What do Americans like to drink on Independence Day? American products, in the main, from big-name classics like Budweiser and Jack Daniels down to tiny local brews. For distilleries, winemakers and brewers of all sizes, it’s worth asking the question - what about you is distinctly native to where you come from? Do you sum up San Antonio? Are you Pittsburgh’s No 1 patriots? Have you got a special offer with a patriotic sheen?

One brewery that does this really well is Yard’s, in Philadelphia, the most July 4th of all American cities. Founded in 1994, the brewery has a distinctly Philly approach to brewing that takes British tradition and gives it a spin. Check out their ‘Ales of the Revolution’ variety pack, which takes in ales inspired by those enjoyed by Washington, Jefferson and Franklin at the time of the Revolution.

Deliver to the door - or keep it on the curb

Depending on where you are in the USA, self-distribution is either an increasingly fundamental part of your business plan or a dream. In Michigan, alcohol producers can ship to customers’ doors but - thanks to a United States Court of Appeals verdict in early May - out-of-state stores cannot.

A number of Michigan wineries have sophisticated shipping and customer relations operations. A good example is Shady Lane Cellars in the Leelanau Peninsula. They’re currently offering shipping for a penny (until June 15) on all wines, curbside pick-up is available for online orders, and the blog features handy advice on ‘what to expect when buying wine online’. It details the value of buying direct from wineries, how long you can expect to wait (in-state, 48 hours; out-of-state, a day longer), and more besides. 

It’s the sort of useful, straightforward information that will put customers at ease, particularly when they’re buying for an important occasion like Independence Day.

Focus on Food

What do you associate with Independence Day? Celebrations, family, fireworks maybe, and definitely lots of food. It’s a time for simple BBQ food - burgers, hot dogs, steak - with sides like coleslaw and potato salad. There’s apple pie. It’s relaxed and informal. Drinks can be a little more complex - cocktails, perhaps? - but simplicity works here, too. Good beer and wine is what is called for.

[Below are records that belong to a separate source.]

/-- Writing the same cells again changes nothing. -/
theorem lastByte_again (cells : List (Nat × Byte)) (k : Nat) (old : Byte) :
    lastByte cells k (lastByte cells k old) = lastByte cells k old := by
  by_cases h : ∃ c ∈ cells, c.1 = k
  · exact lastByte_given h _ _
  · rw [lastByte_other fun c hc hk => h ⟨c, hc, hk⟩]

/-- The cells of one line decide its bytes. -/
theorem lastByte_line (cells : List (Nat × Byte × Bool)) (l k : Nat) (old : Byte) :
    lastByte (cellBytes (cells.filter fun c => lineOf c.1 == l)) k old = if lineOf k = l then lastByte (cellBytes cells) k old else old := by
  induction cells generalizing old with
  | nil => exact (ite_self old).symm
  | cons c cells ih =>
    have all : lastByte (cellBytes (c :: cells)) k old = lastByte (cellBytes cells) k (if c.1 = k then c.2.1 else old) := rfl
    rw [all, List.filter_cons]
    by_cases here : lineOf c.1 = l
    · have taken : lastByte (cellBytes (c :: cells.filter fun c => lineOf c.1 == l)) k old =
          lastByte (cellBytes (cells.filter fun c => lineOf c.1 == l)) k (if c.1 = k then c.2.1 else old) := rfl
      rw [if_pos (beq_iff_eq.mpr here), taken, ih]
      by_cases line : lineOf k = l
      · rw [if_pos line, if_pos line]
      · have other : c.1 ≠ k := fun e => line (e ▸ here)
        rw [if_neg line, if_neg line, if_neg other]
    · rw [if_neg fun e => here (beq_iff_eq.mp e), ih]
      by_cases line : lineOf k = l
      · have other : c.1 ≠ k := fun e => here (by rw [e, line])
        rw [if_neg other]
      · rw [if_neg line, if_neg line]

/-! The lines of cells, one after another. -/

theorem baseByte_local (s : State) {k : Nat} (h : isLocal k = true) : baseByte s k = readCell s.launch.lmem k := if_pos h

/-- The lines `ls` of cells land. -/
def landLines (p who : Nat) (cells : List (Nat × Byte × Bool)) (ls : List Nat) (s : State) : State :=
  ls.foldl (fun s l => landLine p 0 who (cells.filter fun c => lineOf c.1 == l) s) s

theorem landLines_lmem {cells : List (Nat × Byte × Bool)} (h : ∀ c ∈ cells, isLocal c.1 = true) (p who : Nat) (ls : List Nat) {s : State}
    (hw : Memory.wf s.launch.lmem = true) (k : Nat) : readCell (landLines p who cells ls s).launch.lmem k =
      if lineOf k ∈ ls then lastByte (cellBytes cells) k (readCell s.launch.lmem k) else readCell s.launch.lmem k := by
  induction ls generalizing s with
  | nil => exact (if_neg List.not_mem_nil).symm
  | cons l ls ih =>
    have first := landLine_lmem (cells := cells.filter fun c => lineOf c.1 == l) (fun c hc => h c (List.mem_of_mem_filter hc)) p who s
    have wf : Memory.wf (landLine p 0 who (cells.filter fun c => lineOf c.1 == l) s).launch.lmem = true := by
      rw [first]; exact foldl_writeCell_wf _ _ _ hw
    have step : landLines p who cells (l :: ls) s = landLines p who cells ls (landLine p 0 who (cells.filter fun c => lineOf c.1 == l) s) := rfl
    rw [step, ih wf, first, readCell_foldl_writeCell _ hw, lastByte_line]
    by_cases here : lineOf k = l
    · simp [here, lastByte_again]
    · simp [here]

/-- The bytes of a local space behind cells that land there. -/
theorem landCells_lmem {cells : List (Nat × Byte × Bool)} (h : ∀ c ∈ cells, isLocal c.1 = true) (p who : Nat) {s : State}
    (hw : Memory.wf s.launch.lmem = true) (k : Nat) :
    readCell (landCells p who cells s).launch.lmem k = lastByte (cellBytes cells) k (readCell s.launch.lmem k) := by
  refine (landLines_lmem h p who ((cells.map fun c => lineOf c.1).eraseDups) hw k).trans ?_
  by_cases line : lineOf k ∈ cells.map fun c => lineOf c.1
  · rw [if_pos (List.mem_eraseDups.mpr line)]
  · have other : ∀ c ∈ cellBytes cells, c.1 ≠ k := fun c hc hk => by
      obtain ⟨x, hx, rfl⟩ := List.mem_map.mp hc
      exact line (List.mem_map.mpr ⟨x, hx, congrArg lineOf hk⟩)
    rw [if_neg fun e => line (List.mem_eraseDups.mp e), lastByte_other other]

end Sys2Proof.Machine
end

section
/-! Units that land, segments that end, and the end of an exchange (R150, R153, R154). -/

namespace Sys2Proof.Machine
open Sys2Proof.Claims

/-! The end of an exchange. -/

/-- What the end of an exchange changes of a participant. -/
def Settles (p q : XPart) : Prop := q = { p with state := q.state, last := q.last }

theorem Settles.refl (q : XPart) : Settles q q := rfl
theorem Settles.trans ⦃p q r : XPart⦄ (h : Settles p q) (g : Settles q r) : Settles p r := by
  rw [Settles, g, h]

theorem settle_partsChange (uid : Nat) (s : State) : PartsChange Settles s (settle uid s) := by
  unfold settle
  split
  · exact .refl Settles.refl s
  · dsimp only
    split
    · exact .refl Settles.refl s
    · refine foldl_partsChange Settles.refl Settles.trans (fun u (nw : Nat × List Word) => modX_partsChange Settles.refl u uid nw.1 fun q => ?_) _ _
      rfl

/-! EXCHANGE_SEGMENT_END. -/

section
variable {s : State} {uid rank n : Nat} {x : Exchange} {cal : List XPhase} (hx : exchangeOf s uid = some (x, cal))
  (hn : x.ranks[rank]? = some n) (ht : (s.getLc n).xp.team = uid)
include hx hn ht

/-- A source that has sent the stated units of a receiver leaves no slot void. -/
theorem markVoid_sent {d : Nat} (h : hasRing s uid x d = true → stated s uid x rank d ≤ listAt (s.getLc n).xp.units d) :
    markVoid uid rank d s = (s, true) := by
  cases ring : hasRing s uid x d with
  | false => simp [markVoid, hx, ring]
  | true =>
    have none : stated s uid x rank d - listAt (s.getLc n).xp.units d = 0 := Nat.sub_eq_zero_of_le (h ring)
    simp [markVoid, hx, ring, hn, xpartOf_same ht, none]

/-- The slots of the units that a source never sends, for receivers one after another. -/
def markVoids (uid rank : Nat) (l : List Nat) (r : State × Bool) : State × Bool :=
  l.foldl (fun r d => ((markVoid uid rank d r.1).1, r.2 && (markVoid uid rank d r.1).2)) r

theorem markVoids_sent {l : List Nat} (h : ∀ d ∈ l, hasRing s uid x d = true → stated s uid x rank d ≤ listAt (s.getLc n).xp.units d) :
    markVoids uid rank l (s, true) = (s, true) := by
  induction l with
  | nil => rfl
  | cons d l ih =>
    obtain ⟨first, rest⟩ := List.forall_mem_cons.mp h
    rw [markVoids, List.foldl_cons, markVoid_sent hx hn ht first]
    exact ih rest

/-- A participant whose segment has ended; with overrun left it has its part in the residual phase. -/
def XPart.ended (more : Bool) (p : XPart) : XPart := { p with segEnded := true, state := if more then .residual else .sending }

variable (hs : (s.getLc n).xp.state = .sending) (hopen : (s.getLc n).xp.segEnded = false) (hphase : cal.length ≤ (s.getLc n).xp.phase)
  (hleft : ∀ u ∈ unitsLeft s uid x, u.src ≠ rank)
  (hsent : ∀ d, d < x.ranks.length → hasRing s uid x d = true → stated s uid x rank d ≤ listAt (s.getLc n).xp.units d)
include hs hopen hphase hleft hsent

theorem segmentEnd_settles : segmentEnd uid rank s = settle uid (modX s uid n
    (XPart.ended ((List.range x.ranks.length).any fun d => decide (0 < overUnits s uid x rank d)))) := by
  have landed : (unitsLeft s uid x).any (·.src == rank) = false := List.any_eq_false.mpr fun u hu => by simpa using hleft u hu
  have marks := markVoids_sent hx hn ht (l := List.range x.ranks.length) fun d hd => hsent d (List.mem_range.mp hd)
  rw [markVoids] at marks
  simp only [segmentEnd, hx, hn, xpartOf_same ht, hs, hopen, Nat.not_lt.mpr hphase, landed, ne_eq, not_true_eq_false, Bool.false_eq_true,
    or_self, if_false, marks, Bool.not_true]
  rfl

One of the most proactive breweries, in terms of putting food and beer together, is Brooklyn. Brewmaster Garrett Oliver is one of the world’s leading experts, having written ‘The Brewmaster’s Table’ in 2003, and Brooklyn’s website reflects that. Every beer profile on the website comes complete with food matches - so for Brooklyn Lager, the flagship brand, there’s pizza, burgers, roast chicken and fried fish, all strong Independence Day options. 

Or maybe Summer Ale might be more suitable? This light, crisp, easy-drinking ale goes down perfectly with fish tacos, salas, seafood, quiche and, so the Brooklyn website says, parties. Equally appropriate.

Offer Inspiration

Not everyone, of course, will be eating burgers. The days when the illusion that all Americans thought and lived the same way existed are long gone, and drink producers must try to appeal to people with vastly different cultural backgrounds, and dietary requirements. America is diverse; producers can find their niche within that diversity, or try to produce something for nearly everyone.

That’s an intimidating prospect, but New Deal Distillery in Portland, Oregon, had had a go. Look at their cocktail recipe page: anyone who’s ever had the slightest inkling to drink a cocktail will find something appealing there. There’s a huge variety, from their spin on a Tom Collins, Bill Collins, to Snow Bunny, featuring carrot juice, candied ginger and spiced rum, which might be more suitable for Thanksgiving than Independence Day. 

New Deal’s diverse cocktail offering reflects the variety of drinks they make: pear brandy, casaca liqueur, rum and much more. Oh, and there’s their first ever product, New Deal Vodka, which is made with Oregon wheat - a suitably patriotic ingredient for the most patriotic of days.